O problema poderia ter tido maiores proporções, de acordo com o gerente técnico da Empresa Municipal de Águas e Saneamento (Emasa), João Bitencourt. Ele disse que algumas famílias vão ampliando seus imóveis de forma irregular, constróem sobre as redes de abastecimento de água e até às margens de canais de drenagem.

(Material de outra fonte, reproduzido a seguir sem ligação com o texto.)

/-! ### The Line Engine -/

/-- A flight gone on to a state other than SENDING (section 1.5). -/
theorem State.does_goTo {s : State} {fl : Flight} (c : Instr) (h : s.engine.flight = some fl) {p : Phase}
    (hp : p ≠ .sending) (g : Staging) (k : BitVec 2) :
    s.Does c { s with engine := { s.engine with
      flight := some (fl.goTo p s.lineTime), staging := g, collisions := k } } :=
  (State.Effect.onLine (fl' := fl.goTo p s.lineTime) g k h (fl.sameTaken _ _ _ _) fun e => absurd e hp).does

theorem State.byteEnds_does {s : State} {fl : Flight} (h : s.engine.flight = some fl) (c : Instr) (echo : BitVec 10)
    (hp : fl.phase = .sending) : s.Does c (s.byteEnds fl echo) := by
  unfold State.byteEnds
  split
  next =>
    split
    next => exact (State.Effect.onLine (fl' := { fl with sent := fl.sent + 1, mark := s.lineTime })
      s.engine.staging s.engine.collisions h (fl.sameTaken _ _ _ _) fun _ => hp).does
    next =>
      unfold State.frameWhole
      split
      all_goals
        refine (State.Effect.onLine (fl' := { fl with sent := fl.sent + 1 }.goTo _ s.lineTime) _ _ h
          (fl.sameTaken _ _ _ _) fun e => ?_).does
        simp [Flight.goTo] at e
  next => exact State.does_goTo c h (by simp) _ _

theorem State.receiveByte_does {s : State} {fl : Flight} (h : s.engine.flight = some fl) (c : Instr) (n : Fin 32)
    (kind : ExchangeKind) (data : Byte) (stopBit : Bool) :
    s.Does c (s.receiveByte fl n kind data stopBit) := by
  unfold State.receiveByte
  split
  next =>
    simp only
    split
    next => exact (State.Effect.onLine (fl' := { fl with mark := s.lineTime }) _ _ h (fl.sameTaken _ _ _ _) id).does
    all_goals exact State.does_goTo c h (by simp) _ _
  next => exact State.does_goTo c h (by simp) _ _

/-- BYTE_SENT to DRAIN_COUNT_RESTART let the flight go on, or do nothing (section 1.5). -/
theorem execByteSent_does (s : State) (echo : BitVec 10) :
    ∃ t, execByteSent echo s = .next t ∧ s.Does (.byteSent echo) t := by
  refine ⟨_, rfl, ?_⟩
  split
  next fl hf =>
    split
    next h => exact State.byteEnds_does hf _ echo h.1
    next => exact s.does_nothing _
  next => exact s.does_nothing _

theorem execReplyStart_does (s : State) : ∃ t, execReplyStart s = .next t ∧ s.Does .replyStart t := by
  refine ⟨_, rfl, ?_⟩
  split
  next fl hf =>
    split
    next => exact State.does_goTo _ hf (by simp) _ _
    next => exact s.does_nothing _
  next => exact s.does_nothing _

theorem execReplyTimeout_does (s : State) : ∃ t, execReplyTimeout s = .next t ∧ s.Does .replyTimeout t := by
  refine ⟨_, rfl, ?_⟩
  split
  next fl hf =>
    split
    next => exact State.does_goTo _ hf (by simp) _ _
    next => exact s.does_nothing _
  next => exact s.does_nothing _

theorem execReplyByteReceived_does (s : State) (data : Byte) (stopBit : Bool) :
    ∃ t, execReplyByteReceived data stopBit s = .next t ∧ s.Does (.replyByteReceived data stopBit) t := by
  refine ⟨_, rfl, ?_⟩
  split
  next fl hf =>
    split
    next n kind _ =>
      split
      next => exact State.receiveByte_does hf _ n kind data stopBit
      next => exact s.does_nothing _
    next => exact s.does_nothing _
  next => exact s.does_nothing _

theorem execTruncatedReply_does (s : State) : ∃ t, execTruncatedReply s = .next t ∧ s.Does .truncatedReply t := by
  refine ⟨_, rfl, ?_⟩
  split
  next fl hf =>
    split
    next => exact State.does_goTo _ hf (by simp) _ _
    next => exact s.does_nothing _
  next => exact s.does_nothing _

Obras para reparar adutora já começaram

“No caso do sinistro, a sorte é que houve pequeno rompimento do duto. Se a adutora tivesse estourado, a casa poderia ter ido abaixo”, ressalta. Ele explica que no local passam duas redes de adutoras, sendo que a que se encontra por baixo das casas da rua está completamente comprometida.

“Estamos fazendo uma nova rede para substituir a encoberta pelos imóveis da Rua Benigno Alves. Dessa forma, vão acabar os riscos de que venha ocorrer uma tragédia”, afirma. “Mas é preciso que as pessoas se informem quando adquirir terrenos ou imóveis na cidade. A prevenção é fundamental”, orienta.

Para acolher a família que teve o imóvel atingido, a Emasa alugou uma casa no próprio bairro e está prestando a assistência social necessária até que a Diretoria Defesa Civil avalie riscos e emita um laudo atestando se há condições de recuperação do imóvel da família Calixto Santos.